Мне больше ничего не оставалось, как открыть дверь и, не проронив ни слова, выйти из машины. Не успела я войти в подъезд, как машина плавно тронулась с места и слилась с теменью проулка. Войдя в квартиру, закрыла дверь на два оборота замка и, прислонившись спиной к стене, осела на пол, подогнув колени и обхватив руками голову. П*здецовая ситуация без выхода для меня. Я не могла ничего сделать, у меня не было связей, не было знакомых, имеющих достаточное влияние в кругах, в которых крутился Вернер или Исаев, чтобы попросить помощи. Если быть честной, меня все это вообще до жути испугало. Все-таки в некоторых вопросах я так и осталась наивной глупой девочкой, верящей, что бизнес может делаться честно и прозрачно: без укрытия от налогов, рейдерских захватов и прочей чернухи. Нервно рассмеялась от собственных мыслей и потянулась за телефоном.
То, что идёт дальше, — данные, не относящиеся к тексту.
-- ==== Sys2Proof/Laws/PerInstr.lean ====
section
/-! SUPPORT. The per-instruction family: the word the encoder writes for a command stands in the command's own row of the
opcode map (R93). -/

namespace Sys2Proof.Laws

/-- The bits of the encoding that the command's row of the opcode map fixes are the row's match (R93), for every value of its
operand. For an `nlen` of 256 or more it is about the word the model gives it (log entry 10). -/
def EncodeMatchesRow.Statement (i : Instr) : Prop :=
  encode i &&& (Machine.opcodeRow i).mask = (Machine.opcodeRow i).pattern

/-- The high byte of a format K word does not depend on `nlen`. -/
theorem encodeKeyload_high (fam : BitVec 2) (nlen : Nat) :
    encodeKeyload fam nlen &&& 0xFF00#16 = 0x1000#16 ||| fam.setWidth 16 <<< 8 := by
  unfold encodeKeyload
  generalize BitVec.ofNat 8 nlen = n
  revert fam n
  decide +kernel

theorem EncodeMatchesRow.keyloadDes (nlen : Nat) : EncodeMatchesRow.Statement (.keyloadDes nlen) :=
  encodeKeyload_high 0#2 nlen

theorem EncodeMatchesRow.keyloadTdes (nlen : Nat) : EncodeMatchesRow.Statement (.keyloadTdes nlen) :=
  encodeKeyload_high 1#2 nlen

theorem EncodeMatchesRow.keyloadAes (nlen : Nat) : EncodeMatchesRow.Statement (.keyloadAes nlen) :=
  encodeKeyload_high 2#2 nlen

theorem EncodeMatchesRow.keyclr : EncodeMatchesRow.Statement .keyclr := rfl

theorem EncodeMatchesRow.enc : EncodeMatchesRow.Statement .enc := rfl

theorem EncodeMatchesRow.dec : EncodeMatchesRow.Statement .dec := rfl

theorem EncodeMatchesRow.ctrx : EncodeMatchesRow.Statement .ctrx := rfl

theorem EncodeMatchesRow.stre : EncodeMatchesRow.Statement .stre := rfl

theorem EncodeMatchesRow.strd : EncodeMatchesRow.Statement .strd := rfl

end Sys2Proof.Laws
end

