theorem witness_BufferReadReturnsByte :
    (waiting (.readIbuf 63) desState).hostQueue = .readIbuf 63 :: [] ∧
    (waiting (.readObuf 64) desState).hostQueue = .readObuf 64 :: [] := by decide

theorem witness_ResetGivesTheResetValues :
    (waiting .reset desState).hostQueue = .reset :: [] := by decide

theorem witness_NoInstanceMeansNoKey :
    (∀ i ∈ [Instr.enc, .dec, .ctrx, .stre, .strd], i ∈ [Instr.enc, .dec, .ctrx, .stre, .strd]) ∧
      State.reset.alg = .none := by decide

theorem witness_FailingCommandChangesOnlyStatus :
    (waitingCmd 0x120E desState).hostQueue = .writeReg 0 0x120E#256 :: [] ∧
    ∃ t, step (waitingCmd 0x120E desState) = .next t ∧ t.err ≠ .ok := ⟨by decide, _, rfl, by decide⟩

theorem witness_SuccessKeepsTheErrorLog :
    (waitingCmd 0x2000 desState).hostQueue = .writeReg 0 0x2000#256 :: [] ∧
    ∃ t, step (waitingCmd 0x2000 desState) = .next t ∧ t.err = .ok := ⟨by decide, _, rfl, by decide⟩

theorem witness_ErrorLogIsSticky :
    (∃ t, step (waitingCmd 0x0000 desState) = .next t) ∧
      (waitingCmd 0x0000 desState).hostQueue.head? ≠ some .reset := ⟨⟨_, rfl⟩, by decide⟩

theorem witness_NoCommandReadsErrOrElog : ∃ t, exec .keyclr desState = .next t := ⟨_, rfl⟩

/-- The five ways `STRD` can end, each at the end of its range. -/
theorem witness_StrdReportsTheFirstError :
    ∀ p ∈ [(State.reset, ErrCode.noKey), (streaming [] 8 8, .badOperand), (streaming [] 0 1, .badOperand),
        (streaming [] 65 7, .bufferOverflow), (streaming [] 0 0, .ok)],
      (after p.1 (exec .strd p.1)).err = p.2 := by decide +kernel

theorem witness_KeyloadDesBuildsInstance : ∀ n ∈ [0, 13, 15, 255], n < 256 ∧ n ≠ 14 := by decide

theorem witness_KeyloadTdesBuildsInstance : ∀ n ∈ [0, 41, 43, 255], n < 256 ∧ n ≠ 42 := by decide

theorem witness_KeyloadAesBuildsInstance :
    (∀ p ∈ [(32, Alg.aes128), (48, .aes192), (64, .aes256)], p ∈ [(32, Alg.aes128), (48, .aes192), (64, .aes256)]) ∧
    ∀ n ∈ [0, 31, 33, 47, 49, 63, 65, 255], n < 256 ∧ n ≠ 32 ∧ n ≠ 48 ∧ n ≠ 64 := by decide

theorem witness_OnlyKeyCommandsChangeTheKeySlot : ∃ t, step (waitingCmd 0x2000 desState) = .next t := ⟨_, rfl⟩

theorem witness_CommandsWriteOnlyTheirSpaces :
    (∃ t, exec .keyclr desState = .next t) ∧ (∃ t, exec (.keyloadDes 14) desState = .next t) ∧
      (∃ t, exec .enc desState = .next t) ∧ (∃ t, exec .dec desState = .next t) ∧
      (∃ t, exec .ctrx desState = .next t) ∧ (∃ t, exec .stre desState = .next t) ∧
      ∃ t, exec .strd desState = .next t :=
  ⟨⟨_, rfl⟩, ⟨_, rfl⟩, ⟨_, rfl⟩, ⟨_, rfl⟩, ⟨_, rfl⟩, ⟨_, rfl⟩, ⟨_, rfl⟩⟩

/-- The first and the last entry of `IP`. -/
theorem witness_PermuteMovesEachBit :
    ipTable.length = 64 ∧ (∀ k ∈ ipTable, k < 64) ∧ ipTable[0]? = some 57 ∧ ipTable[63]? = some 6 := by decide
Набирая номер единственного человека, который мог хоть немного помочь прояснить ситуацию, я включила свет и направилась на кухню. Я не знала, чего я хотела больше всего в данный момент, чтобы меня успокоили или на самом деле помогли Марку. Но фортуна уже от меня отвернулась, и Анна не ответила. Сжав бесполезную трубку в руке, я открыла шкаф и взяла оттуда бутылку коньяка. Больше звонить было некому. Но стоило плеснуть в бокал крепленой жидкости, как телефон ожил. На дисплее, вместо ожидаемого номера Марка или хотя бы Анны, высветился Юлькин.
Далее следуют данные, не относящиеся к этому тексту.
/-- A wait with no byte lasts exactly BYTE_TIMEOUT ticks: until then the state stands and every empty tick is counted,
and the last of them fails with Timeout (R133). -/
def Obligations.WaitWindow : Prop :=
  ∀ (k : Nat) (s t : State), s.cfg.wf → s.st.reading = true → s.byteTimer = 0 → s.rxStream = [] →
    (∀ d ∈ s.script.take k, d.rst = false ∧ d.rxArrive = []) → run k s = .next t →
    (k < s.cfg.byteTimeout → t.st = s.st ∧ t.byteTimer = k ∧ t.status = s.status ∧ t.csum = s.csum ∧ t.buf = s.buf) ∧
    (k = s.cfg.byteTimeout → t.st = .failed ∧ t.status = .timeout ∧ t.resLen = 0 ∧ t.byteTimer + 1 = k)

/-! ## The frame on the wire (R139, R140, R50) -/

/-- The meaning of `FRAME` is a run of ticks: with a silent environment, the block that holds the frame's bytes behind
the Transport's unread bytes reaches the state exec gives, in at most one tick a byte and one for Validate (R80,
R121, R139; that exec gives the whole run is the model's choice, log entry 8). -/
def Obligations.FrameIsARunOfTicks : Prop :=
  ∀ (s : State) (p : List Byte) (c : Byte), s.script = [] → p.length ≤ 255 →
    ∃ k, k ≤ s.rxStream.length + p.length + 4 ∧
      run k { s with rxStream := s.rxStream ++ frameBytes s.cfg.header p c } = exec (.frame p c) s

/-- A frame within the capacity, all of it in time, that a waiting receive meets first: it ends in Done with the
length and the payload in the buffer when the checksum byte is the XOR-fold, and in ChecksumMismatch otherwise. Every
entry beyond the payload keeps its value; a zero-length frame is taken (R139, R140 (d), R127, R44; exec of a frame is
the model's choice, log entry 8). -/
def Obligations.PromptFrameIsReceived : Prop :=
  ∀ (s : State) (p : List Byte) (c : Byte), s.cfg.wf → s.st = .awaitHeader → s.csum = 0 → s.rxStream = [] →
    p.length ≤ s.cap.toNat → p.length ≤ s.cfg.frameDeadline →
    let n := BitVec.ofNat 8 p.length
    let sum := checksum s.cfg.header n p
    ∃ m, exec (.frame p c) s = .next
        { s with
          st := if c = sum then .done else .failed
          status := if c = sum then .ok else .checksumMismatch
          resLen := if c = sum then n else 0
          len := n, idx := n, csum := sum, rxChk := c, byteTimer := 0, frameTimer := p.length + 1, buf := m } ∧
      ∀ x, memRead m x = if x < p.length then p.getD x 0 else memRead s.buf x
Не у одной меня была сегодня п*здецовая ночь….

Когда раньше я от кого-либо слышала утверждение, что мир — это определенным образом настроенная и отлаженная система, я смеялась и откровенно стебала оратора сего монолога от того, что все эти разговоры мне казались не более чем поносом, слитым в мозги мнимым и незрелым личностям, озабоченным лишь поиском смысла жизни и света в пятой чакре левой пятки. В общем, бред сивой кобылы. Но жизнь порой замысловато тасует карты настолько, что сегодня я, стоя на балконе, вглядываясь в линию горизонта и темень ночного неба, выкуривая уже вторую подряд сигарету, думаю о том, что жизнь далеко не система. Это сумма систем самых разнообразных с индивидуальным набором правил, законов и принципов, порой переплетенных между собой диким и изощренным образом. И даже ситуация Юльки, которая ушла от меня сорок минут назад, пример одной из таких хитроустроенных систем. Парадокс, но люди реально слепы, когда дело касается их собственной жизни.
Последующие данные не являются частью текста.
/-! ### fail -/

@[simp] theorem State.fail_cfg (e : Failure) (s : State) : (s.fail e).cfg = s.cfg := rfl
@[simp] theorem State.fail_st (e : Failure) (s : State) : (s.fail e).st = .failed := rfl
@[simp] theorem State.fail_cap (e : Failure) (s : State) : (s.fail e).cap = s.cap := rfl
@[simp] theorem State.fail_len (e : Failure) (s : State) : (s.fail e).len = s.len := rfl
@[simp] theorem State.fail_idx (e : Failure) (s : State) : (s.fail e).idx = s.idx := rfl
@[simp] theorem State.fail_csum (e : Failure) (s : State) : (s.fail e).csum = s.csum := rfl
@[simp] theorem State.fail_rxChk (e : Failure) (s : State) : (s.fail e).rxChk = s.rxChk := rfl
@[simp] theorem State.fail_status (e : Failure) (s : State) : (s.fail e).status = e.status := rfl
@[simp] theorem State.fail_resLen (e : Failure) (s : State) : (s.fail e).resLen = 0 := rfl
@[simp] theorem State.fail_buf (e : Failure) (s : State) : (s.fail e).buf = s.buf := rfl
@[simp] theorem State.fail_byteTimer (e : Failure) (s : State) : (s.fail e).byteTimer = s.byteTimer := rfl
@[simp] theorem State.fail_frameTimer (e : Failure) (s : State) : (s.fail e).frameTimer = s.frameTimer := rfl
@[simp] theorem State.fail_rxStream (e : Failure) (s : State) : (s.fail e).rxStream = s.rxStream := rfl
@[simp] theorem State.fail_txStream (e : Failure) (s : State) : (s.fail e).txStream = s.txStream := rfl
@[simp] theorem State.fail_hostRdata (e : Failure) (s : State) : (s.fail e).hostRdata = s.hostRdata := rfl
@[simp] theorem State.fail_script (e : Failure) (s : State) : (s.fail e).script = s.script := rfl

/-! ### beginCommand -/

@[simp] theorem State.beginCommand_cfg (s : State) : (s.beginCommand).cfg = s.cfg := rfl
@[simp] theorem State.beginCommand_st (s : State) : (s.beginCommand).st = s.st := rfl
@[simp] theorem State.beginCommand_cap (s : State) : (s.beginCommand).cap = s.cap := rfl
@[simp] theorem State.beginCommand_len (s : State) : (s.beginCommand).len = s.len := rfl
@[simp] theorem State.beginCommand_idx (s : State) : (s.beginCommand).idx = s.idx := rfl
@[simp] theorem State.beginCommand_csum (s : State) : (s.beginCommand).csum = s.csum := rfl
@[simp] theorem State.beginCommand_rxChk (s : State) : (s.beginCommand).rxChk = s.rxChk := rfl
@[simp] theorem State.beginCommand_status (s : State) : (s.beginCommand).status = .none := rfl
@[simp] theorem State.beginCommand_resLen (s : State) : (s.beginCommand).resLen = 0 := rfl
@[simp] theorem State.beginCommand_buf (s : State) : (s.beginCommand).buf = s.buf := rfl
@[simp] theorem State.beginCommand_byteTimer (s : State) : (s.beginCommand).byteTimer = s.byteTimer := rfl
@[simp] theorem State.beginCommand_frameTimer (s : State) : (s.beginCommand).frameTimer = s.frameTimer := rfl
@[simp] theorem State.beginCommand_rxStream (s : State) : (s.beginCommand).rxStream = s.rxStream := rfl
@[simp] theorem State.beginCommand_txStream (s : State) : (s.beginCommand).txStream = s.txStream := rfl
@[simp] theorem State.beginCommand_hostRdata (s : State) : (s.beginCommand).hostRdata = s.hostRdata := rfl
@[simp] theorem State.beginCommand_script (s : State) : (s.beginCommand).script = s.script := rfl

/-! ### finish -/

@[simp] theorem State.finish_cfg (s : State) : (s.finish).cfg = s.cfg := rfl
@[simp] theorem State.finish_st (s : State) : (s.finish).st = .done := rfl
@[simp] theorem State.finish_cap (s : State) : (s.finish).cap = s.cap := rfl
@[simp] theorem State.finish_len (s : State) : (s.finish).len = s.len := rfl
@[simp] theorem State.finish_idx (s : State) : (s.finish).idx = s.idx := rfl
@[simp] theorem State.finish_csum (s : State) : (s.finish).csum = s.csum := rfl
@[simp] theorem State.finish_rxChk (s : State) : (s.finish).rxChk = s.rxChk := rfl
@[simp] theorem State.finish_status (s : State) : (s.finish).status = .ok := rfl
@[simp] theorem State.finish_resLen (s : State) : (s.finish).resLen = s.len := rfl
@[simp] theorem State.finish_buf (s : State) : (s.finish).buf = s.buf := rfl
@[simp] theorem State.finish_byteTimer (s : State) : (s.finish).byteTimer = s.byteTimer := rfl
@[simp] theorem State.finish_frameTimer (s : State) : (s.finish).frameTimer = s.frameTimer := rfl
@[simp] theorem State.finish_rxStream (s : State) : (s.finish).rxStream = s.rxStream := rfl
@[simp] theorem State.finish_txStream (s : State) : (s.finish).txStream = s.txStream := rfl
@[simp] theorem State.finish_hostRdata (s : State) : (s.finish).hostRdata = s.hostRdata := rfl
@[simp] theorem State.finish_script (s : State) : (s.finish).script = s.script := rfl

/-! ### csumClr -/

@[simp] theorem State.csumClr_cfg (s : State) : (s.csumClr).cfg = s.cfg := rfl
@[simp] theorem State.csumClr_st (s : State) : (s.csumClr).st = s.st := rfl
@[simp] theorem State.csumClr_cap (s : State) : (s.csumClr).cap = s.cap := rfl
@[simp] theorem State.csumClr_len (s : State) : (s.csumClr).len = s.len := rfl
@[simp] theorem State.csumClr_idx (s : State) : (s.csumClr).idx = s.idx := rfl
@[simp] theorem State.csumClr_csum (s : State) : (s.csumClr).csum = 0 := rfl
@[simp] theorem State.csumClr_rxChk (s : State) : (s.csumClr).rxChk = s.rxChk := rfl
@[simp] theorem State.csumClr_status (s : State) : (s.csumClr).status = s.status := rfl
@[simp] theorem State.csumClr_resLen (s : State) : (s.csumClr).resLen = s.resLen := rfl
@[simp] theorem State.csumClr_buf (s : State) : (s.csumClr).buf = s.buf := rfl
@[simp] theorem State.csumClr_byteTimer (s : State) : (s.csumClr).byteTimer = s.byteTimer := rfl
@[simp] theorem State.csumClr_frameTimer (s : State) : (s.csumClr).frameTimer = s.frameTimer := rfl
@[simp] theorem State.csumClr_rxStream (s : State) : (s.csumClr).rxStream = s.rxStream := rfl
@[simp] theorem State.csumClr_txStream (s : State) : (s.csumClr).txStream = s.txStream := rfl
@[simp] theorem State.csumClr_hostRdata (s : State) : (s.csumClr).hostRdata = s.hostRdata := rfl
@[simp] theorem State.csumClr_script (s : State) : (s.csumClr).script = s.script := rfl

/-! ### csumAcc -/

@[simp] theorem State.csumAcc_cfg (b : Byte) (s : State) : (s.csumAcc b).cfg = s.cfg := rfl
@[simp] theorem State.csumAcc_st (b : Byte) (s : State) : (s.csumAcc b).st = s.st := rfl
@[simp] theorem State.csumAcc_cap (b : Byte) (s : State) : (s.csumAcc b).cap = s.cap := rfl
@[simp] theorem State.csumAcc_len (b : Byte) (s : State) : (s.csumAcc b).len = s.len := rfl
@[simp] theorem State.csumAcc_idx (b : Byte) (s : State) : (s.csumAcc b).idx = s.idx := rfl
@[simp] theorem State.csumAcc_csum (b : Byte) (s : State) : (s.csumAcc b).csum = s.csum ^^^ b := rfl
@[simp] theorem State.csumAcc_rxChk (b : Byte) (s : State) : (s.csumAcc b).rxChk = s.rxChk := rfl
@[simp] theorem State.csumAcc_status (b : Byte) (s : State) : (s.csumAcc b).status = s.status := rfl
@[simp] theorem State.csumAcc_resLen (b : Byte) (s : State) : (s.csumAcc b).resLen = s.resLen := rfl
@[simp] theorem State.csumAcc_buf (b : Byte) (s : State) : (s.csumAcc b).buf = s.buf := rfl
@[simp] theorem State.csumAcc_byteTimer (b : Byte) (s : State) : (s.csumAcc b).byteTimer = s.byteTimer := rfl
@[simp] theorem State.csumAcc_frameTimer (b : Byte) (s : State) : (s.csumAcc b).frameTimer = s.frameTimer := rfl
@[simp] theorem State.csumAcc_rxStream (b : Byte) (s : State) : (s.csumAcc b).rxStream = s.rxStream := rfl
@[simp] theorem State.csumAcc_txStream (b : Byte) (s : State) : (s.csumAcc b).txStream = s.txStream := rfl
@[simp] theorem State.csumAcc_hostRdata (b : Byte) (s : State) : (s.csumAcc b).hostRdata = s.hostRdata := rfl
@[simp] theorem State.csumAcc_script (b : Byte) (s : State) : (s.csumAcc b).script = s.script := rfl

/-! ### resetRegisters -/

@[simp] theorem State.resetRegisters_cfg (s : State) : (s.resetRegisters).cfg = s.cfg := rfl
@[simp] theorem State.resetRegisters_st (s : State) : (s.resetRegisters).st = .idle := rfl
@[simp] theorem State.resetRegisters_cap (s : State) : (s.resetRegisters).cap = 0 := rfl
@[simp] theorem State.resetRegisters_len (s : State) : (s.resetRegisters).len = 0 := rfl
@[simp] theorem State.resetRegisters_idx (s : State) : (s.resetRegisters).idx = 0 := rfl
@[simp] theorem State.resetRegisters_csum (s : State) : (s.resetRegisters).csum = 0 := rfl
@[simp] theorem State.resetRegisters_rxChk (s : State) : (s.resetRegisters).rxChk = 0 := rfl
@[simp] theorem State.resetRegisters_status (s : State) : (s.resetRegisters).status = .none := rfl
@[simp] theorem State.resetRegisters_resLen (s : State) : (s.resetRegisters).resLen = 0 := rfl
@[simp] theorem State.resetRegisters_buf (s : State) : (s.resetRegisters).buf = s.buf := rfl
@[simp] theorem State.resetRegisters_byteTimer (s : State) : (s.resetRegisters).byteTimer = 0 := rfl
@[simp] theorem State.resetRegisters_frameTimer (s : State) : (s.resetRegisters).frameTimer = 0 := rfl
@[simp] theorem State.resetRegisters_rxStream (s : State) : (s.resetRegisters).rxStream = s.rxStream := rfl
@[simp] theorem State.resetRegisters_txStream (s : State) : (s.resetRegisters).txStream = s.txStream := rfl
@[simp] theorem State.resetRegisters_hostRdata (s : State) : (s.resetRegisters).hostRdata = s.hostRdata := rfl
@[simp] theorem State.resetRegisters_script (s : State) : (s.resetRegisters).script = s.script := rfl

/-! ### arrive -/

@[simp] theorem State.arrive_cfg (s : State) : (s.arrive).cfg = s.cfg := rfl
@[simp] theorem State.arrive_st (s : State) : (s.arrive).st = s.st := rfl
@[simp] theorem State.arrive_cap (s : State) : (s.arrive).cap = s.cap := rfl
@[simp] theorem State.arrive_len (s : State) : (s.arrive).len = s.len := rfl
@[simp] theorem State.arrive_idx (s : State) : (s.arrive).idx = s.idx := rfl
@[simp] theorem State.arrive_csum (s : State) : (s.arrive).csum = s.csum := rfl
@[simp] theorem State.arrive_rxChk (s : State) : (s.arrive).rxChk = s.rxChk := rfl
@[simp] theorem State.arrive_status (s : State) : (s.arrive).status = s.status := rfl
@[simp] theorem State.arrive_resLen (s : State) : (s.arrive).resLen = s.resLen := rfl
@[simp] theorem State.arrive_buf (s : State) : (s.arrive).buf = s.buf := rfl
@[simp] theorem State.arrive_byteTimer (s : State) : (s.arrive).byteTimer = s.byteTimer := rfl
@[simp] theorem State.arrive_frameTimer (s : State) : (s.arrive).frameTimer = s.frameTimer := rfl
@[simp] theorem State.arrive_rxStream (s : State) : (s.arrive).rxStream = (if s.drive.rxLose then [] else s.rxStream) ++ s.drive.rxArrive := rfl
@[simp] theorem State.arrive_txStream (s : State) : (s.arrive).txStream = s.txStream := rfl
@[simp] theorem State.arrive_hostRdata (s : State) : (s.arrive).hostRdata = s.hostRdata := rfl
@[simp] theorem State.arrive_script (s : State) : (s.arrive).script = s.script.tail := rfl

/-! ### consume -/

@[simp] theorem State.consume_cfg (s : State) : (s.consume).cfg = s.cfg := rfl
@[simp] theorem State.consume_st (s : State) : (s.consume).st = s.st := rfl
@[simp] theorem State.consume_cap (s : State) : (s.consume).cap = s.cap := rfl
@[simp] theorem State.consume_len (s : State) : (s.consume).len = s.len := rfl
@[simp] theorem State.consume_idx (s : State) : (s.consume).idx = s.idx := rfl
@[simp] theorem State.consume_csum (s : State) : (s.consume).csum = s.csum := rfl
@[simp] theorem State.consume_rxChk (s : State) : (s.consume).rxChk = s.rxChk := rfl
@[simp] theorem State.consume_status (s : State) : (s.consume).status = s.status := rfl
@[simp] theorem State.consume_resLen (s : State) : (s.consume).resLen = s.resLen := rfl
@[simp] theorem State.consume_buf (s : State) : (s.consume).buf = s.buf := rfl
@[simp] theorem State.consume_byteTimer (s : State) : (s.consume).byteTimer = s.byteTimer := rfl
@[simp] theorem State.consume_frameTimer (s : State) : (s.consume).frameTimer = s.frameTimer := rfl
@[simp] theorem State.consume_rxStream (s : State) : (s.consume).rxStream = s.rxStream.tail := rfl
@[simp] theorem State.consume_txStream (s : State) : (s.consume).txStream = s.txStream := rfl
@[simp] theorem State.consume_hostRdata (s : State) : (s.consume).hostRdata = s.hostRdata := rfl
@[simp] theorem State.consume_script (s : State) : (s.consume).script = s.script := rfl

/-! ### sendByte -/

@[simp] theorem State.sendByte_cfg (b : Byte) (s : State) : (s.sendByte b).cfg = s.cfg := rfl
@[simp] theorem State.sendByte_st (b : Byte) (s : State) : (s.sendByte b).st = s.st := rfl
@[simp] theorem State.sendByte_cap (b : Byte) (s : State) : (s.sendByte b).cap = s.cap := rfl
@[simp] theorem State.sendByte_len (b : Byte) (s : State) : (s.sendByte b).len = s.len := rfl
@[simp] theorem State.sendByte_idx (b : Byte) (s : State) : (s.sendByte b).idx = s.idx := rfl
@[simp] theorem State.sendByte_csum (b : Byte) (s : State) : (s.sendByte b).csum = s.csum := rfl
@[simp] theorem State.sendByte_rxChk (b : Byte) (s : State) : (s.sendByte b).rxChk = s.rxChk := rfl
@[simp] theorem State.sendByte_status (b : Byte) (s : State) : (s.sendByte b).status = s.status := rfl
@[simp] theorem State.sendByte_resLen (b : Byte) (s : State) : (s.sendByte b).resLen = s.resLen := rfl
@[simp] theorem State.sendByte_buf (b : Byte) (s : State) : (s.sendByte b).buf = s.buf := rfl
@[simp] theorem State.sendByte_byteTimer (b : Byte) (s : State) : (s.sendByte b).byteTimer = s.byteTimer := rfl
@[simp] theorem State.sendByte_frameTimer (b : Byte) (s : State) : (s.sendByte b).frameTimer = s.frameTimer := rfl
@[simp] theorem State.sendByte_rxStream (b : Byte) (s : State) : (s.sendByte b).rxStream = s.rxStream := rfl
@[simp] theorem State.sendByte_txStream (b : Byte) (s : State) : (s.sendByte b).txStream = s.txStream ++ [b] := rfl
@[simp] theorem State.sendByte_hostRdata (b : Byte) (s : State) : (s.sendByte b).hostRdata = s.hostRdata := rfl
@[simp] theorem State.sendByte_script (b : Byte) (s : State) : (s.sendByte b).script = s.script := rfl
Юльке изменил муж, и она приходила плакаться. Нет, она не просила помощи с жильем на время развода или посидеть с ее ребенком, пока она будет заниматься бумажной волокитой. Нет. Она просто приходила поныть, тупо по-бабски поныть и не более. И ни о каком разводе речь даже не шла, а стоило мне ненароком об этом меж делом заикнуться, меня тут же чуть анафеме не предали и на костре не сожгли. "У меня сын", — это, видимо, должно было полностью оправдать ее жертвизм и неспособность взять ответственность за свою жизнь. Самое парадоксальное было в том, что Юлька не видела системы совершенно. Ее даже не напрягали собственные рассказы о том, что ее дед изменял бабке, а та жила с ним дальше, рожала ему детей, вытаскивала хлюпенького мужичонку из чужих постелей, тащила пьяненького на себе через всю деревню и терпела. И что Юлькиной матери отец изменял, только при этом еще бухал; а когда прибухнет порой, поколотить ее пытался, пока сковородой или кочергой не выхватит по своей хребтине. Ее старшей сестре муж изменяет, и это тоже ни для кого не является секретом. При всем при этом Юлька отчего-то свято верила, что ей-то ее благоверный будет верен. До сего дня, видимо. И самое печальное в этом не только мрачнеющая динамика от женщины к женщине в их семье, а то, что через пару лет сама Юлька родит своему безрогому козлу дочь, и этой дочери лет через “…дцать" муж тоже будет изменять. Ибо программа заложена, а урок до сих пор не усвоен. Печально, что она не видит этого, и что с каждой ступенью подобные программы только усугубляются и искажаются, нанося непоправимый урон.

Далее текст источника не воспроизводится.